Você está na página 1de 2

CURIOSIDADES DA LÍNGUA PORTUGUESA

Este texto de Mafalda Saraiva mostra o quão maravilhosa é a nossa língua.


Deliciem-se!
Jul 9, 2022 | #ENTRADA, Património e documentação

https://observalinguaportuguesa.org/este-texto-de-mafalda-saraiva-mostra-o-
quao-maravilhosa-e-a-nossa-lingua-deliciem-se/

“É uma expressão portuguesa, com certeza.

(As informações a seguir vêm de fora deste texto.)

/-- Copies of words that a reader takes from bay SRAM and operand buffers are checked, and leave the store with it (R198, R232,
R234): the uncorrectable ones, with the path code of the store (R237). -/
def checkCopies (path touch : Nat → Bool) (s : State) : State × List (Nat × Nat) :=
  let mine := s.copySyn.filter (fun e => path e.1 && touch e.2.1)
  mine.foldl (fun p e => match tackClassify e.2.2 with
    | .clean => p
    | .uncorrectable => (latchUnit e.1 (bump F.TACK_UNCORR_SRAM 1 p.1), p.2 ++ [(e.1, e.2.1)])
    | _ => ({ bump F.TACK_CORR_SRAM 1 p.1 with
        ceCount := smSet (fun _ => 0) p.1.ceCount e.1 (smGet (fun _ => 0) p.1.ceCount e.1 + 1) }, p.2))
    ({ s with copySyn := s.copySyn.filter (fun e => !(path e.1 && touch e.2.1)) }, [])

/-- The words that bytes `[a, a + n)` lie in. -/
def inRange (a n w : Nat) : Bool := a < 8 * w + 8 && 8 * w < a + n

/-- A range of bytes is read and checked. -/
def checkRange (a n : Nat) (s : State) : State × List Nat := checkWords (inRange a n) s

/-- Producers and merges write bytes `[a, a + bs.length)`: whole words get new Tack; a word covered in part is checked and
merged, and is not written when it is uncorrectable (R216, R233). Answers the words not written. -/
def storeBytes (a : Nat) (bs : List Byte) (s : State) : State × List Nat :=
  let n := bs.length
  let part := fun w => inRange a n w && !(a ≤ 8 * w && 8 * w + 8 ≤ a + n)
  let r := checkWords part s
  let s := { r.1 with syn := smKeep (fun w => !(inRange a n w && !part w)) r.1.syn }
  let idx := List.range n
  (idx.foldl (fun s i =>
      if r.2.contains ((a + i) / 8) then s else memPut (a + i) (bs.getD i 0) s) s, r.2)

/-- A store whose unwritten words are of no concern to the caller. -/
def store (a : Nat) (bs : List Byte) (s : State) : State := (storeBytes a bs s).1

/-! ### Requests to HBM and the cache (R192, R193, R200, R218 to R220) -/

/-- The kinds of traffic that R192 and R218 tell apart. Reads of D and E by an epilogue stand in neither table of R192: they
allocate nothing (DESIGN CHOICE, log 112). -/
inductive Traffic where
  | update | mirror | seamSend | press | drain | operand | rowElem | epiWrite | epiRead | coll | collStage | keep
  | hostMove | hostMem | localMove | lint | scrub | restore | other
  deriving DecidableEq, Repr

/-- The regulator of a kind of traffic (R218). -/
def trafficReg : Traffic → Nat
  | .update => 0 | .mirror => 1 | .seamSend => 2 | .press => 3 | .drain => 4 | .operand => 5
  | .rowElem => 6 | .epiWrite => 6 | .epiRead => 6 | .coll => 7 | .collStage => 7 | .keep => 8
  | .hostMove => 9 | .hostMem => 10 | .localMove => 11 | .lint => 12 | .scrub => 13 | .restore => 14 | .other => 15

/-- Whether a miss of a kind of traffic allocates a line (R192). -/
def trafficAlloc : Traffic → Bool
  | .rowElem => true | .epiWrite => true | .collStage => true
  | _ => false

/-- A change of a partition into or out of CACHE waits for quiet: no line is allocated (R191). -/
def cacheChanging (s : State) : Bool :=
  s.partPend.any (fun e => (ff s (F.SSTORE_PCFG_MODE e.1) == 0) != (bitsOf e.2.toNat 0 2 == 0))

/-- The 64-byte units of HBM that runs of bits touch, each once: the requests of one access (R206, R219). -/
def hbmUnits (fs : List (Nat × Nat)) : List Nat :=
  ((fs.flatMap (fun f =>
    if f.2 = 0 then [] else (List.range ((f.1 + f.2 - 1) / 512 - f.1 / 512 + 1)).map (f.1 / 512 + ·))).filter
      (fun u => decide (u < 0x00C000000000 / 64))).eraseDups

/-- Whether runs of bits cover the line of 512 bytes whole. -/
def coversLine (fs : List (Nat × Nat)) (l : Nat) : Bool :=
  fs.foldl (fun a f => a + (min (f.1 + f.2) (4096 * l + 4096) - max f.1 (4096 * l))) 0 == 4096

/-- A dirty line is written back under regulator ACT, and counted (R192, R218). -/
def writeBackLine (c : CacheLine) (s : State) : State :=
  if c.dirty then bump (F.HBM_REGBYTES 6) 512 (bump F.SSTORE_WRITEBACK 1 s) else s

/-- The set of a line (R192). -/
def lineSet (s : State) (l : Nat) : Nat :=
  let c := (cacheParts s).length
  Config.cacheSet c l % (2048 * c)

/-- A line is allocated: the least recently used of a full set of 16 leaves, and unless a write covers the whole line its data
comes from HBM under regulator ACT (R192, R218). -/
def allocLine (l : Nat) (fill : Bool) (s : State) : State :=
  let mine := if s.cache.length < 16 then [] else s.cache.filter (fun c => lineSet s c.line == lineSet s l)
  let s := match mine with
    | [] => s
    | c :: _ => if mine.length < 16 then s
        else writeBackLine c { s with cache := s.cache.filter (fun x => x.line != c.line) }
  let s := if fill then bump (F.HBM_REGBYTES 6) 512 s else s
  { s with cache := s.cache ++ [⟨l, false, [], []⟩] }

/-- A line that is present is used: it becomes the most recent, and a write makes it dirty over what HBM holds (R192). -/
def useLine (l : Nat) (wr : Bool) (s : State) : State :=
  match s.cache.find? (fun c => c.line == l) with
  | none => s
  | some c =>
    let c := if wr && !c.dirty then
        { c with dirty := true, under := s.mem.filter (fun x => x.1 / 512 == l),
                 underSyn := s.syn.filter (fun x => x.1 / 64 == l) }
      else c
    { s with cache := s.cache.filter (fun x => x.line != l) ++ [c] }

/-- Whether a word is touched by runs of bits. -/
def runTouches (fs : List (Nat × Nat)) (w : Nat) : Bool := fs.any (fun f => f.1 < 64 * w + 64 && 64 * w < f.1 + f.2)

/-- The read of HBM that fills a line (R192, R232, R234): every word of it is checked as a word of HBM, before the line is in the
cache. Answers whether the line may be filled: an uncorrectable word is not written onward (R236), so the line is not allocated
and the request goes to HBM; the words that the request itself touches are counted by their reader (DESIGN CHOICE, log 112). -/
def fillCheck (l : Nat) (fs : List (Nat × Nat)) (s : State) : Bool × State :=
  let bad := fun w => tackClassify (synGet s w) == .uncorrectable
  let ok := !s.syn.any (fun e => e.1 / 64 == l && bad e.1)
  (ok, (checkWords (fun w => w / 64 == l && !(bad w && runTouches fs w)) s).1)

/-- One line of an access: looked up, hit, allocated, or passed to HBM unit by unit (R192, R219). -/
def accessLine (k : Nat) (alloc wr : Bool) (fs : List (Nat × Nat)) (us : List Nat) (s : State) (l : Nat) : State :=
  if s.cache.any (fun c => c.line == l) then useLine l wr (bump F.SSTORE_CACHE_HIT 1 s)
  else
    let s := bump F.SSTORE_CACHE_MISS 1 s
    let fill := !(wr && coversLine fs l)
    let c := if alloc && !cacheChanging s then (if fill then fillCheck l fs s else (true, s)) else (false, s)
    let s := c.2
    if c.1 then useLine l wr (allocLine l fill s)
    else bump (F.HBM_REGBYTES k) (64 * (us.filter (fun u => u / 8 == l)).length) s

/-- An access of an agent to runs of bits of device memory, before it reads or writes them: the lookups, and the bytes served
under its regulator (R192, R193, R218, R220). Each unit that an access touches is one burst, and each line one lookup; with no
cache partition there is no lookup (DESIGN CHOICE, log 112). `alloc` says that a miss allocates. -/
def accessAs (k : Nat) (alloc wr : Bool) (fs : List (Nat × Nat)) (s : State) : State :=
  let us := hbmUnits fs
  let s := if fs = [] then s else { s with xbarReqs := s.xbarReqs + 1, qfullReqs := s.qfullReqs + (us != []).toNat }
  if us = [] then s
  else if cacheParts s = [] then bump (F.HBM_REGBYTES k) (64 * us.length) s
  else (us.map (· / 8)).eraseDups.foldl (accessLine k alloc wr fs us) s

/-- An access of a kind of traffic. `st` says that it is to a tensor of region STATE, of which no line is allocated (R193). -/
def access (t : Traffic) (st wr : Bool) (fs : List (Nat × Nat)) (s : State) : State :=
  accessAs (trafficReg t) (trafficAlloc t && !st) wr fs s

/-- Whether a regulator issues nothing for a stack: CAP mode with RATE 0, by its MODE or by the cut of 95 °C (R220, R222). -/
def regStops (s : State) (k stack : Nat) : Bool :=
  ff s (F.HBM_REG_RATE k) == 0 &&
    (ff s (F.HBM_REG_MODE k) == 1 || (ff s (F.HBM_REG_COMPUTE k) == 1 && bitsOf (rf s F.HBM_TSTAT_CUT) stack 1 == 1))

/-- Whether a request to an address of HBM waits for its regulator there (R220). -/
def regHeld (s : State) (k a : Nat) : Bool := regStops s k (hbmStackChannel a).1

/-- Whether an access waits at the controllers: its regulator issues nothing there, or a thermal trip lets only the Seam send
issue (R220, R224). -/
def accessHeld (s : State) (t : Traffic) (fs : List (Nat × Nat)) : Bool :=
  if fs = [] then false
  else if s.tripPend && t != .seamSend then (hbmUnits fs).any (fun u => !cached s (8 * u))
  else if (List.range 16).all (fun k => ff s (F.HBM_REG_RATE k) != 0) then false
  else (hbmUnits fs).any (fun u => !cached s (8 * u) &&
    regStops s (if trafficAlloc t && cacheParts s != [] then 6 else trafficReg t) (hbmStackChannel (64 * u)).1)

/-- The first byte of the range of HBM that is reserved to the device (R209). -/
def reservedBase : Nat := 0x00BFC0000000

/-- Where in the reserved range the model places what R209 lists: the Lint pack first, then the records of R247, the progress words
of R51, and the step and vote records; only the stacks and channels that their requests reach depend on it (DESIGN CHOICE, log 151). -/
def lintRecBase : Nat := reservedBase + 0x10000000
/-- Of the progress words (R51, R209). -/
def progressBase : Nat := reservedBase + 0x20000000
/-- Of the step and vote records (R209). -/
def recordsBase : Nat := reservedBase + 0x30000000

/-- Bytes as a run of bits. -/
def byteRun (a n : Nat) : List (Nat × Nat) := [(8 * a, 8 * n)]

/-- A range of bytes is read and checked by an agent. -/
def readRange (t : Traffic) (a n : Nat) (s : State) : State × List Nat := checkRange a n (access t false false (byteRun a n) s)

/-- Bytes are written by an agent. -/
def writeRange (t : Traffic) (a : Nat) (bs : List Byte) (s : State) : State × List Nat :=
  storeBytes a bs (access t false true (byteRun a bs.length) s)

/-- A record in the reserved range is written by the unit that keeps it, under regulator OTHER: one burst, once the controllers take
it; the unit does not wait for it (R209, R218; DESIGN CHOICE, log 151). -/
def writeRecord (a : Nat) (s : State) : State :=
  let run := byteRun (a / 64 * 64) 64
  if accessHeld s .other run then s else access .other false true run s

/-- The record of a step is written (R209). -/
def writeStepRecord (n : Nat) (s : State) : State := writeRecord (recordsBase + 64 * (n % 4)) s

/-- Every dirty line is written back, and the cache is empty (R191, R194). -/
def flushCache (s : State) : State := { s.cache.foldl (fun s c => writeBackLine c s) s with cache := [] }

Antes de ir desta para melhor, vou dar com a língua nos dentes e lavar roupa
suja. Com a faca e o queijo na mão, com uma perna às costas e de olhos
fechados, vou sacudir a água do capote. Ainda tirei o cavalinho da chuva, tentei
riscar este assunto do mapa, mas eu sou uma troca-tintas, uma vira casacas e
vou voltar à vaca fria. Andava eu a brincar aqui com os meus botões, a chorar
sobre o leite derramado, com bicho carpinteiro e macaquinhos na cabeça,
quando decidi procurar uma agulha no palheiro. Eu sei, eu não bato bem da
bola, mas sentia-me pior que uma lesma e tinha uma pedra no sapato. O
problema é que andava a bater com a cabeça nas paredes há algum tempo, com
um aperto no coração e uma enorme vontade de arrancar cabelos. Passei
muitos dias com cara de caso e com a cabeça nas nuvens como uma barata
tonta. Mas eu, que sou armada até aos dentes, arregacei as mangas e procurei
o arquivo a eito. Acontece que uma vez em conversa com um amigo ele disse-
me «Tiras-me do sério» e eu, sem papas na língua, respondi «Se te tiro do sério,
deixo-te a rir, é isso?». Ele, de trombas e com os azeites, gritou em plenos
pulmões «Esquece Mafalda, escreves belissimamente mas não conheces nem
1/4 das expressões portuguesas.» Só faltou trepar paredes. É preciso ter lata! O
primeiro milho é dos pardais. Primeiro pensei ter posto a pata na poça, depois
achei que ele tinha acordado com os pés de fora e que estava a fazer uma
tempestade num copo d´água e trinta por uma linha. Fiz vista grossa, mas
depressa disse Ó tio! Ó tio! Abri-lhe o coração, o jogo e os olhos na esperança
de acertar agulhas e pôr os pontos nos is. Não lhe ia prometer mundos e fundos
nem pregar uma peta, eu estava mesmo a brincar. Era um trocadilho. Pão, pão,
queijo, queijo. Rebeubéu, pardais ao ninho, fiquei com os pés para a cova, só me
apeteceu pendurar as botas e mandá-lo pentear macacos, dar uma volta ao
bilhar grande ou chatear o Camões. Que balde de água fria! Caraças, levei a
peito, aquela resposta era tão sem pés nem cabeça que fui aos arames. Eu sei
que dou muitas calinadas, meto os pés pelas mãos e faço tudo à balda. Posso
até ser uma cabeça de alho chocho e andar sempre com a cabeça nas nuvens
mas não ia meter o rabo entre as pernas nem que a vaca tossisse. Pus a cabeça
em água e fiquei a pensar na morte da bezerra. Caí das nuvens e com paninhos
quentes passei a conversa a pente fino, não fosse bater as botas. Percebi que
ele tinha trocado alhos por bugalhos, apeteceu-me cortar-lhe as vazas, mas
estava de mãos atadas e baixei a bola. Engoli o sapo, agarrei com unhas e dentes,
dei o braço a torcer e dei-lhe troco com o intuito de descalçar a bota. Não gosto
muito do vira o disco e toca o mesmo, mas isto já são muitos anos a virar frangos
e pus as barbas de molho. Uma mão lava à outra e as duas lavam as orelhas, mas
ele está-se nas tintas, à sombra da bananeira. Não deu uma mãozinha nem
deixou-se comprar gato por lebre. Ficou com a pulga atrás da orelha, pôs-se a
pau antes de estar feito ao bife. Pus mãos à obra, tentei fazer um negócio da
China e bati na mesma tecla. Dados lançados, cartas na mesa, coisas do arco da
velha. Claro que dei com o nariz na porta, o gato comeu-lhe e língua e saiu com
pés de lã. Água pela barba! Devia aproveitar a boleia antes de ficar para tia de
pedra e cal onde Judas perdeu as botas. É que isto pode estar giro e estar fixe,
mas não me apetece segurar a vela com dor de corno e dor de cotovelo só
porque não conheço 1/4 das expressões portuguesas.”